## Requirement
The answer must be a single number: how many lines in the entries hold the string "lean".

## Source material
━━━━━━━━━━━━━━━━
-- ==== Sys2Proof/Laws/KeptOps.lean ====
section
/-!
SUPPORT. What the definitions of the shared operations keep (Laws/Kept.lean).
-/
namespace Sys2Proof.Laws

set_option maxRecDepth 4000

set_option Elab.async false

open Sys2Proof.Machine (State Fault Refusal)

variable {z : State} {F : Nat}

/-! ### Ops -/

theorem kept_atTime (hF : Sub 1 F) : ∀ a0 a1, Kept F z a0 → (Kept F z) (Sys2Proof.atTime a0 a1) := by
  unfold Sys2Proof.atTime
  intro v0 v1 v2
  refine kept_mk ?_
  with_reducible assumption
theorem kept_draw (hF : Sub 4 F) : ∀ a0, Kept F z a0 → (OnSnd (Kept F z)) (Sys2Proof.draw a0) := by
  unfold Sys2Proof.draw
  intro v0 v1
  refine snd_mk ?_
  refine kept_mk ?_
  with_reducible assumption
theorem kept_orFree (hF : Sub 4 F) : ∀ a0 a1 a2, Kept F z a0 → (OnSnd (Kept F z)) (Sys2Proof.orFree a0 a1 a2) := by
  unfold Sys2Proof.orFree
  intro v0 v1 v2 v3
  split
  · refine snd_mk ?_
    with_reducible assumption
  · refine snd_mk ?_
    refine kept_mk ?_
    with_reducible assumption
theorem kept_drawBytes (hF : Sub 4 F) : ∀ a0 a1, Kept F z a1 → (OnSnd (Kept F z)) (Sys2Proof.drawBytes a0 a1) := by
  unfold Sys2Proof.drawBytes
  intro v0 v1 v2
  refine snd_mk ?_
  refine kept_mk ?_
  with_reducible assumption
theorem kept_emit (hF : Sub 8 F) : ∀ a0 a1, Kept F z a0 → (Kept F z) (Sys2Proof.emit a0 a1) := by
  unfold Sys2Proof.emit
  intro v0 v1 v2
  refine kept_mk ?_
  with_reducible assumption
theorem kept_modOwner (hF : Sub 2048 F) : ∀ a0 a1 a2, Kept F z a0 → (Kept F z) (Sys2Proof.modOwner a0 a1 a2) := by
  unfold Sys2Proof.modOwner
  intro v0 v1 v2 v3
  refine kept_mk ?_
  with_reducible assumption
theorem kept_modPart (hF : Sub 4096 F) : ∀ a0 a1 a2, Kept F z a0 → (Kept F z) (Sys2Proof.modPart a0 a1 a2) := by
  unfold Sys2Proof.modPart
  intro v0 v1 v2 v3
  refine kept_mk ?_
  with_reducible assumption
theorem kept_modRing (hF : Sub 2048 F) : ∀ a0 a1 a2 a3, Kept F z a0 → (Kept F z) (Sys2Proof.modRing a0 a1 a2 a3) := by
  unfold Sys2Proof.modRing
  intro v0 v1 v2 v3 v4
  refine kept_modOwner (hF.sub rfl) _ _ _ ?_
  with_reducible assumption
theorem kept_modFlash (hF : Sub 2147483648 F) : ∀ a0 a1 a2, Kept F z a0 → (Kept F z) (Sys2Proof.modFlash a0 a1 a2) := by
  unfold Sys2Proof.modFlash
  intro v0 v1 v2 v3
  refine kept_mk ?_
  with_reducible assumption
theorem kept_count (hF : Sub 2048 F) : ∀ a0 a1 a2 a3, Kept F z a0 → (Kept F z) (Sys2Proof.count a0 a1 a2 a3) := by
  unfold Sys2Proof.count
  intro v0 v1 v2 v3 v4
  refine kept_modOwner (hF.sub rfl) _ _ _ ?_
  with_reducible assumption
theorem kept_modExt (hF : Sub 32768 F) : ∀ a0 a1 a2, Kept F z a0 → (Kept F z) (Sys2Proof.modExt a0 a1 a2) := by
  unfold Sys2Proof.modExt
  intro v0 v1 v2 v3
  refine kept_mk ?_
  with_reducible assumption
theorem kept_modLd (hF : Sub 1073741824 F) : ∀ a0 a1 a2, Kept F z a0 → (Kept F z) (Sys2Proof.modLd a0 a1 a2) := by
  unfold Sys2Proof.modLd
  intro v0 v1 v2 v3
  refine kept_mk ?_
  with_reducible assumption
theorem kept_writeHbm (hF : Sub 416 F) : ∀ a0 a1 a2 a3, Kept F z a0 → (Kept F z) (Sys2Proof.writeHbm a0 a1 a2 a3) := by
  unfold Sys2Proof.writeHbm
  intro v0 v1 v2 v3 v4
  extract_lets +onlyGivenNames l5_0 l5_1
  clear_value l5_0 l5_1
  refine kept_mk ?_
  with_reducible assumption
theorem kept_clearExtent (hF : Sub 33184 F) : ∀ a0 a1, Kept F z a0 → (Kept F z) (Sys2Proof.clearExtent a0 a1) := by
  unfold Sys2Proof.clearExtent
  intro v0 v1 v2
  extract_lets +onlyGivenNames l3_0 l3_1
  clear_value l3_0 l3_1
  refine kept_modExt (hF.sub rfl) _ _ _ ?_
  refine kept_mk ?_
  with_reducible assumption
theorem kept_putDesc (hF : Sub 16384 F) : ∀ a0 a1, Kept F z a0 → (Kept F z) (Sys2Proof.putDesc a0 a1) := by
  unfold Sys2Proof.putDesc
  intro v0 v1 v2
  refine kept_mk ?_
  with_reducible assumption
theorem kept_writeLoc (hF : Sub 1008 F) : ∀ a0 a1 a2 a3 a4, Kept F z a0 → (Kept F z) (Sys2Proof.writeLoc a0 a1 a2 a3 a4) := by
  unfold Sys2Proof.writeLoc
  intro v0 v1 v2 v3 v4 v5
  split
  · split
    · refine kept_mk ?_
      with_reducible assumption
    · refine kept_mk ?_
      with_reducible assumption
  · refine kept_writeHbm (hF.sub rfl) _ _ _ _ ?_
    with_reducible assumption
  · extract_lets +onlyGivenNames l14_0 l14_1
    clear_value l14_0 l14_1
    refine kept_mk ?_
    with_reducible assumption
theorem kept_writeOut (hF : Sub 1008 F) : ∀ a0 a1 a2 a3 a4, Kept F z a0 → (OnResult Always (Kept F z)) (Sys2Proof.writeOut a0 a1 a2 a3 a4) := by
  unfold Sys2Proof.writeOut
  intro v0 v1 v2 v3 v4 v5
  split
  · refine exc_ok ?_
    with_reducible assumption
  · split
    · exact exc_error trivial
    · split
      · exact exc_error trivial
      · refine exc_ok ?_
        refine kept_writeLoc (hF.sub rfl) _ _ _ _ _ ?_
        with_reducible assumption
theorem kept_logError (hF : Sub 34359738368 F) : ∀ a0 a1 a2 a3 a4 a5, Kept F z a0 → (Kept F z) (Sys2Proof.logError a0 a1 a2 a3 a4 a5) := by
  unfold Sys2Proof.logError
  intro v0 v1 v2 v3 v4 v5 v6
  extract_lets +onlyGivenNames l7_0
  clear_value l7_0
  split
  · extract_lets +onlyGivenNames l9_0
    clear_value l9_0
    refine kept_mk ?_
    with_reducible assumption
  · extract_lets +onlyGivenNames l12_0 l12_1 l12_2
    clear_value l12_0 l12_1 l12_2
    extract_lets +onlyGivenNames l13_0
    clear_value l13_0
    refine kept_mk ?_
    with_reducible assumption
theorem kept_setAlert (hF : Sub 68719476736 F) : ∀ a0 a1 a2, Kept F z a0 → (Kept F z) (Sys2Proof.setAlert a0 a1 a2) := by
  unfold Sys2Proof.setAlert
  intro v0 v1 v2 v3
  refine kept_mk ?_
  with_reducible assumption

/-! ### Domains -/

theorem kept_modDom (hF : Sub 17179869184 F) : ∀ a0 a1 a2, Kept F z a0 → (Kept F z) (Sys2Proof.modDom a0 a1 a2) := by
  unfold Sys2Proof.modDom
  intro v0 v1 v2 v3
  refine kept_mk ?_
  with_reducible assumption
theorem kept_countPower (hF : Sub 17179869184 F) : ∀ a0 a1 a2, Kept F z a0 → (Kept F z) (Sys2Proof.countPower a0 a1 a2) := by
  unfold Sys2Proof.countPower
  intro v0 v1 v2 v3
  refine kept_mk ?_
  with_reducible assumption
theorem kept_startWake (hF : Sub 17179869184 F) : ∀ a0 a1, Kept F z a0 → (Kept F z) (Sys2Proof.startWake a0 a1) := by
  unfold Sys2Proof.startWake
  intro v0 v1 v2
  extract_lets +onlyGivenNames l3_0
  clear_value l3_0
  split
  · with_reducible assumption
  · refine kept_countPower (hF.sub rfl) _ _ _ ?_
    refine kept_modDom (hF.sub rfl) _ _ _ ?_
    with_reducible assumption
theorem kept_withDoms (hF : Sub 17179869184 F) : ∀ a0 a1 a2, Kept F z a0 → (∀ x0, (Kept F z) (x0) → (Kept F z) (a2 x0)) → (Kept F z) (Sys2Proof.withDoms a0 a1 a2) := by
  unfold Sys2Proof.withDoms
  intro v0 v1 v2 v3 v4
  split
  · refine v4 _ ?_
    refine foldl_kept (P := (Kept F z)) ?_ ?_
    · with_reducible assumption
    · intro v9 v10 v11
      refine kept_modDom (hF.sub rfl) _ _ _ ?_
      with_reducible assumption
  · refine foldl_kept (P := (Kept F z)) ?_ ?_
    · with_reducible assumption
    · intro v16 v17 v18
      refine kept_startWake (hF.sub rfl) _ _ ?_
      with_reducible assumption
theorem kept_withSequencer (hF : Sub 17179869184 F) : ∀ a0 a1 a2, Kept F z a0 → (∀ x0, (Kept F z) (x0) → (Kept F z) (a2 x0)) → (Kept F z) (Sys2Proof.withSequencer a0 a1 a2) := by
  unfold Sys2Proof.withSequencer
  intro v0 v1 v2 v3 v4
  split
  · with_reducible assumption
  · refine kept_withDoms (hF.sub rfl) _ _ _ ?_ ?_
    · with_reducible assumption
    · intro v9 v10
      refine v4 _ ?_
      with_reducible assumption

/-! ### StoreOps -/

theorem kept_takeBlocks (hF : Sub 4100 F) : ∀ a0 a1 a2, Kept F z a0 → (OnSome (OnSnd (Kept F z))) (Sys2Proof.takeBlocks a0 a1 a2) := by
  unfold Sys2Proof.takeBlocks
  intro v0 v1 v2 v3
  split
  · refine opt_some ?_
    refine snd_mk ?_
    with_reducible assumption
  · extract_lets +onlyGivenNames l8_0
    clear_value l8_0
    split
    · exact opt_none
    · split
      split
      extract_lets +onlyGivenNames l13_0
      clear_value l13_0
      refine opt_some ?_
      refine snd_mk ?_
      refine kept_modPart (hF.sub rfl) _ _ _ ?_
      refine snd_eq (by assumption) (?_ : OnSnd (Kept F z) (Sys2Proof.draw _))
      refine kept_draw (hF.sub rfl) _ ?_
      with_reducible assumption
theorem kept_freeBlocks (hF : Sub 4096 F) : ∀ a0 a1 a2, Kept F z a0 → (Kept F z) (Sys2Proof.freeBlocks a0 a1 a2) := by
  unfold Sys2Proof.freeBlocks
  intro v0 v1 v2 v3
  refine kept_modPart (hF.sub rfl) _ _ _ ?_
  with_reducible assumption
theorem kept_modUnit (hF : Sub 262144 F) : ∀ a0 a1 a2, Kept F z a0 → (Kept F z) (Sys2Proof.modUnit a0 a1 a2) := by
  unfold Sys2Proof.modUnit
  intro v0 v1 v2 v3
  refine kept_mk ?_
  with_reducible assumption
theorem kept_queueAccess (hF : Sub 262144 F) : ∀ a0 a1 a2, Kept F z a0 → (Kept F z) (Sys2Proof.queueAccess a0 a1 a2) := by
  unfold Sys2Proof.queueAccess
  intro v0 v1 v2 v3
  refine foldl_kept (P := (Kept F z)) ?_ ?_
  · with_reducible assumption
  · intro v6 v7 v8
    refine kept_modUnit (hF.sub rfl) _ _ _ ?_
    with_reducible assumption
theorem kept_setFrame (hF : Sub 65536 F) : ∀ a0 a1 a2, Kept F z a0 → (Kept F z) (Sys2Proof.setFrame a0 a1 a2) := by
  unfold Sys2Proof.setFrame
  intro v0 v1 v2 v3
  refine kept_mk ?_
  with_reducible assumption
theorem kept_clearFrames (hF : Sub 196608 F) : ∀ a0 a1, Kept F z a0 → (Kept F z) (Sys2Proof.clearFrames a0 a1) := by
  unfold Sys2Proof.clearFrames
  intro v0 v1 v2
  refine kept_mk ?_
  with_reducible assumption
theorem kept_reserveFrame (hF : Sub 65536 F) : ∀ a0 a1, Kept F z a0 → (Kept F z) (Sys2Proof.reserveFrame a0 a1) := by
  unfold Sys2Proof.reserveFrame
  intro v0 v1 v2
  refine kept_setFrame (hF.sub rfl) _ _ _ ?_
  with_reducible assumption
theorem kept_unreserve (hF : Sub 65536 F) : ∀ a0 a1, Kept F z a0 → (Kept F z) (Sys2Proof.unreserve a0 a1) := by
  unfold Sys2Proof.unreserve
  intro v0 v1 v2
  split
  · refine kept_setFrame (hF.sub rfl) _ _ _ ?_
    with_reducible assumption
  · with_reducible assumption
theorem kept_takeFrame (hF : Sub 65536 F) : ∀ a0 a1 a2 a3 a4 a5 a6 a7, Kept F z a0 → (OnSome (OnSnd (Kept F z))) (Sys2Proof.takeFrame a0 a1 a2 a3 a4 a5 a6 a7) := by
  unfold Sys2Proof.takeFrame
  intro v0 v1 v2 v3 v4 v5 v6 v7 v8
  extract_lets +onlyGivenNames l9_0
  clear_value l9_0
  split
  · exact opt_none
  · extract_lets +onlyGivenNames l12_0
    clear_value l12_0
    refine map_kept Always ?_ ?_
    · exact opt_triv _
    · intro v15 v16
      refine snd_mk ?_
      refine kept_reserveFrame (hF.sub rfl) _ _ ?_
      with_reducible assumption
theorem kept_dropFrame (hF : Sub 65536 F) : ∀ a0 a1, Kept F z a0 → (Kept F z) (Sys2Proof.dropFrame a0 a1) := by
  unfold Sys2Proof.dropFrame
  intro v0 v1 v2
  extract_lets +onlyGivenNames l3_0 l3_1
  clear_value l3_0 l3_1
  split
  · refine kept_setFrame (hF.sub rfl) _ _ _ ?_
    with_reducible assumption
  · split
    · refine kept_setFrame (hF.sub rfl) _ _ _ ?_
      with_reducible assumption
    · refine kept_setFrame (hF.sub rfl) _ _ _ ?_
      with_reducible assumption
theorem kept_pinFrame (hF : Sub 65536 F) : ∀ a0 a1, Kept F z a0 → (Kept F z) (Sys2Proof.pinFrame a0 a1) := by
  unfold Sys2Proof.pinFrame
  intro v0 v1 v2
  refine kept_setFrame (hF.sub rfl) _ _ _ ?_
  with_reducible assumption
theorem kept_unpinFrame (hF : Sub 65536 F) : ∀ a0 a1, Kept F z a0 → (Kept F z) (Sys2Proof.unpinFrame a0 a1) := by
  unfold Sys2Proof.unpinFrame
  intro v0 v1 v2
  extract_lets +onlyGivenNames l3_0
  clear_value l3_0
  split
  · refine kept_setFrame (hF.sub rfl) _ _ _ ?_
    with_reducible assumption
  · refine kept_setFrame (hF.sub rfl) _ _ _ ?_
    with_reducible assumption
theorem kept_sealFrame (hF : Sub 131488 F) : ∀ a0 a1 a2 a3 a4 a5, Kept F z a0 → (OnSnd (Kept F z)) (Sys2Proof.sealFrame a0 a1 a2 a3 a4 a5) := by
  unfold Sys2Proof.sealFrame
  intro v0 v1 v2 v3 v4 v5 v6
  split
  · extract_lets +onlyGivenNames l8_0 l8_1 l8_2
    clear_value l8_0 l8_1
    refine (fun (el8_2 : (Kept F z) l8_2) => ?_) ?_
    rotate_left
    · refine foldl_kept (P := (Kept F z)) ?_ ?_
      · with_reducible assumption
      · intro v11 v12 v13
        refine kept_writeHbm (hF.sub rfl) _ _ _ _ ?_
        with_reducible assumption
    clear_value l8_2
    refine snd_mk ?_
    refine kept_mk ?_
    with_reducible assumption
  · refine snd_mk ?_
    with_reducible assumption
━━━━━━━━━━━━━━━━
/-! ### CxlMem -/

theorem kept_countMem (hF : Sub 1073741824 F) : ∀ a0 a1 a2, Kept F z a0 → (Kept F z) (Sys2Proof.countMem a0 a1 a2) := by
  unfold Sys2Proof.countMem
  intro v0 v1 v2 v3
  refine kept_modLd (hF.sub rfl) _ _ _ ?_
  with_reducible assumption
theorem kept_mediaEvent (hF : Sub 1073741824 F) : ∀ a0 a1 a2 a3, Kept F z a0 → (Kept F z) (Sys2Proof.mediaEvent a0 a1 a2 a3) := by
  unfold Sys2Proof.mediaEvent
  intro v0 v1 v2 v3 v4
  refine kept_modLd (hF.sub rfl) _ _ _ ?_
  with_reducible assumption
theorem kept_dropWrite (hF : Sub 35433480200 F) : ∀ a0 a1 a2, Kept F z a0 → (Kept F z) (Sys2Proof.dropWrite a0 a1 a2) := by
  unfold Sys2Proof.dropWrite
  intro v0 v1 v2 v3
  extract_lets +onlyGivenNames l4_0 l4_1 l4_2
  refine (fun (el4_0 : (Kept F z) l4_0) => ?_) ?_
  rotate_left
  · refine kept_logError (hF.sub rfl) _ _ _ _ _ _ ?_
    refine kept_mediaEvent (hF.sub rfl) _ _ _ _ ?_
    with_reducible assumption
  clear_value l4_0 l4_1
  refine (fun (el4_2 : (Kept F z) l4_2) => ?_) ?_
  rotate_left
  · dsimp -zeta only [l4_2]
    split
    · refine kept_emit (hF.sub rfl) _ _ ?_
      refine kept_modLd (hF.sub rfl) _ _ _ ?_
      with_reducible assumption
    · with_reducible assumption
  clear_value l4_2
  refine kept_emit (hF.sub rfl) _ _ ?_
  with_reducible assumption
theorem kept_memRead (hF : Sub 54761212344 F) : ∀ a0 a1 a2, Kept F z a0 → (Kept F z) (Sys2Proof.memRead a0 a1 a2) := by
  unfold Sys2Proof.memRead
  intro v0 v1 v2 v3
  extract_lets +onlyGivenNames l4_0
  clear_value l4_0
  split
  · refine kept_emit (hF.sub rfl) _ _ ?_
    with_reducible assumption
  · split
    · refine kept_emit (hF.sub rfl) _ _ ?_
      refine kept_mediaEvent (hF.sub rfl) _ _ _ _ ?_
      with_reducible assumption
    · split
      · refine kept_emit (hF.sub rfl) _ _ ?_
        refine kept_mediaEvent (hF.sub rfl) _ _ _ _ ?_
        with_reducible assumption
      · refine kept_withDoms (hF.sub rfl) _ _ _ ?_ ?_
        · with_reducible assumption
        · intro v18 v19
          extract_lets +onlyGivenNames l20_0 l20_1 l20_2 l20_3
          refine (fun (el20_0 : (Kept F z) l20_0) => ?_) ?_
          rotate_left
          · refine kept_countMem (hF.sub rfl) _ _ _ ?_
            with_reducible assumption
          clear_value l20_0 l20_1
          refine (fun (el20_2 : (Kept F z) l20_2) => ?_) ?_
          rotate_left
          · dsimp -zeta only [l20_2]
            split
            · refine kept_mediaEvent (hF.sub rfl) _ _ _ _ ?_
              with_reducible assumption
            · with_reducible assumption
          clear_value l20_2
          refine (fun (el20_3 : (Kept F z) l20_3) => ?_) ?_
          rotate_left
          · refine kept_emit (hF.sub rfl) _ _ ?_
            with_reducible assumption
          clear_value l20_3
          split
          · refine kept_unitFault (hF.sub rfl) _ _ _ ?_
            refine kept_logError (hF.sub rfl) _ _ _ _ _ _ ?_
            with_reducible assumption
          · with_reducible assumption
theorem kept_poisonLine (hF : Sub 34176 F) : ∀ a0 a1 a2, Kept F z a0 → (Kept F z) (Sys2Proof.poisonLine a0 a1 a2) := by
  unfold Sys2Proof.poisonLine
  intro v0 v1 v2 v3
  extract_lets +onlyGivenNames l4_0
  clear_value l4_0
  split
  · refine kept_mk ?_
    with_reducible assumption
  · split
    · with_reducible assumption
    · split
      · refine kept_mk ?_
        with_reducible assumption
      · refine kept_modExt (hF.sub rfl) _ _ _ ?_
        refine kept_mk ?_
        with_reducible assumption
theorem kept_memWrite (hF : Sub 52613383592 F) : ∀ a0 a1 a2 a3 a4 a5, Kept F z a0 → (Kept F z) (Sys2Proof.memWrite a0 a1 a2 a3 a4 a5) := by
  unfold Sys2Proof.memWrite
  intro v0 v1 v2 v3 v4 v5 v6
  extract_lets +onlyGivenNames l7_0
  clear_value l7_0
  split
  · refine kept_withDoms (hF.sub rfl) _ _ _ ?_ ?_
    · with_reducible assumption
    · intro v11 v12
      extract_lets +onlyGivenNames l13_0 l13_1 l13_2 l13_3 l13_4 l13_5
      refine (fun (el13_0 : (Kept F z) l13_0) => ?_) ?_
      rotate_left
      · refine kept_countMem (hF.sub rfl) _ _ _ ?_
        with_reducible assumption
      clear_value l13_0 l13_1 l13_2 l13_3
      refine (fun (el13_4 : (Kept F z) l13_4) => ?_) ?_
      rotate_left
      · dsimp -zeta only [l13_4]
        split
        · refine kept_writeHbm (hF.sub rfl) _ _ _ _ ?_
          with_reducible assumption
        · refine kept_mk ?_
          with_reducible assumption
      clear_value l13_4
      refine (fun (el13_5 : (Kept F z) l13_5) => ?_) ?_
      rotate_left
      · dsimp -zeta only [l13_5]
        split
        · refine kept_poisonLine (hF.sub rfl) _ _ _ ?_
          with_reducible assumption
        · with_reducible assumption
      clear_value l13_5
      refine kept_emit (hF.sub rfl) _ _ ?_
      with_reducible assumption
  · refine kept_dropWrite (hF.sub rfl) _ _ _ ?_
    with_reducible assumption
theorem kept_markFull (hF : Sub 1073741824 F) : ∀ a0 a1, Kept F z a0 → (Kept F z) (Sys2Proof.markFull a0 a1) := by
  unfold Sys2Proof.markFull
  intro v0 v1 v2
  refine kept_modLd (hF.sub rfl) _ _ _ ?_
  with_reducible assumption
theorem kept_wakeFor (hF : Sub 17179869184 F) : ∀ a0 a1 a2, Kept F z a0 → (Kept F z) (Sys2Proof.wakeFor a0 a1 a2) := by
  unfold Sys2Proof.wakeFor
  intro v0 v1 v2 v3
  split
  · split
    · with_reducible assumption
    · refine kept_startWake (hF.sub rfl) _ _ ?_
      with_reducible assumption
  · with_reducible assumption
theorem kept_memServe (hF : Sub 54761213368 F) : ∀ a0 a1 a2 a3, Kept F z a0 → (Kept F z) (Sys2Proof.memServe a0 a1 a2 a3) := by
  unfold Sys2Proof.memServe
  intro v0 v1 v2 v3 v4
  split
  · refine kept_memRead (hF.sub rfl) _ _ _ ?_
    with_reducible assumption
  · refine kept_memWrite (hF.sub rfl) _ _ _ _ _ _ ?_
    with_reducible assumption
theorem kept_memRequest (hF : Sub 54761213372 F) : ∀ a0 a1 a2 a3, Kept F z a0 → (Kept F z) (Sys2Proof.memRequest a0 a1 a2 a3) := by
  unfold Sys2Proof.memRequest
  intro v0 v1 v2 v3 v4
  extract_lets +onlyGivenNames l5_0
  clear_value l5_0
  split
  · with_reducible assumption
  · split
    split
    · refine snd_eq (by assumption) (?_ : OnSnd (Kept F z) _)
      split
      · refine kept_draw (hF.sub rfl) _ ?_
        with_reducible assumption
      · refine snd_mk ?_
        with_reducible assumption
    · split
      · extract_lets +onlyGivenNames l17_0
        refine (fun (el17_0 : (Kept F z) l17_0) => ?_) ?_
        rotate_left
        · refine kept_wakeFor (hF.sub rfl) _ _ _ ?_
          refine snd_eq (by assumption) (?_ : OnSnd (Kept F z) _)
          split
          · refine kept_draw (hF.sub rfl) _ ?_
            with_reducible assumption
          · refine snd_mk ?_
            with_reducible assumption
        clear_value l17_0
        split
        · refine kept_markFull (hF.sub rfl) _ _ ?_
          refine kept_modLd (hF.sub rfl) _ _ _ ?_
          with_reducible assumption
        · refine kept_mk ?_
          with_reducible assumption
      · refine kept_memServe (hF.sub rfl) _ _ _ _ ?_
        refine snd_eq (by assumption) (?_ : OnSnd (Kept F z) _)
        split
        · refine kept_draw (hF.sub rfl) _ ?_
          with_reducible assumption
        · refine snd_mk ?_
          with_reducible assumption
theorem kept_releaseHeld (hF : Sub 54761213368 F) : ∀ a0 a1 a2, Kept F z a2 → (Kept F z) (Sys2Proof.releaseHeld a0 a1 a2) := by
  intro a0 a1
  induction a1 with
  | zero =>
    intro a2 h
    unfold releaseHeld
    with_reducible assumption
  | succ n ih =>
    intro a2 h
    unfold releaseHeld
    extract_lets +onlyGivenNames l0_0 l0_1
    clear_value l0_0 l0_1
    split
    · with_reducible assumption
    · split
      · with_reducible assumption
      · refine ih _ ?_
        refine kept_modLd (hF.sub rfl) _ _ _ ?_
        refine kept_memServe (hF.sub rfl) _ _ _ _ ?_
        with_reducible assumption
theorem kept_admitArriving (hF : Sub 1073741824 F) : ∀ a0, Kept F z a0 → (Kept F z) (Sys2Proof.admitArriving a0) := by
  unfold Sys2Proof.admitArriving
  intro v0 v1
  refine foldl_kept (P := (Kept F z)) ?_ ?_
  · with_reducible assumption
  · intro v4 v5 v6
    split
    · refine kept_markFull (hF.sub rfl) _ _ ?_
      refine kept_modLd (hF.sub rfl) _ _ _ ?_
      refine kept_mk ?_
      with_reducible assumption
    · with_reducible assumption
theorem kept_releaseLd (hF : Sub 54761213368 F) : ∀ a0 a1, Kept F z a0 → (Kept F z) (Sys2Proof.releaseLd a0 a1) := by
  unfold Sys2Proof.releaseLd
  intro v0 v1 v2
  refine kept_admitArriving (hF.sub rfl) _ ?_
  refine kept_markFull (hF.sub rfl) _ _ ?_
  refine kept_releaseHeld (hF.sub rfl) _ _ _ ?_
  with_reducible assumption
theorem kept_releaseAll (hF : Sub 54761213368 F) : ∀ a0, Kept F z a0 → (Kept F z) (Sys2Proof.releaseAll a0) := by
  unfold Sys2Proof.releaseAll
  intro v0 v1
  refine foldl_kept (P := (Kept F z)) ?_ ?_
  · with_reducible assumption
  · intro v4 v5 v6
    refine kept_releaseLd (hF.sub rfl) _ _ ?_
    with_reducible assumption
━━━━━━━━━━━━━━━━
## The completed task
2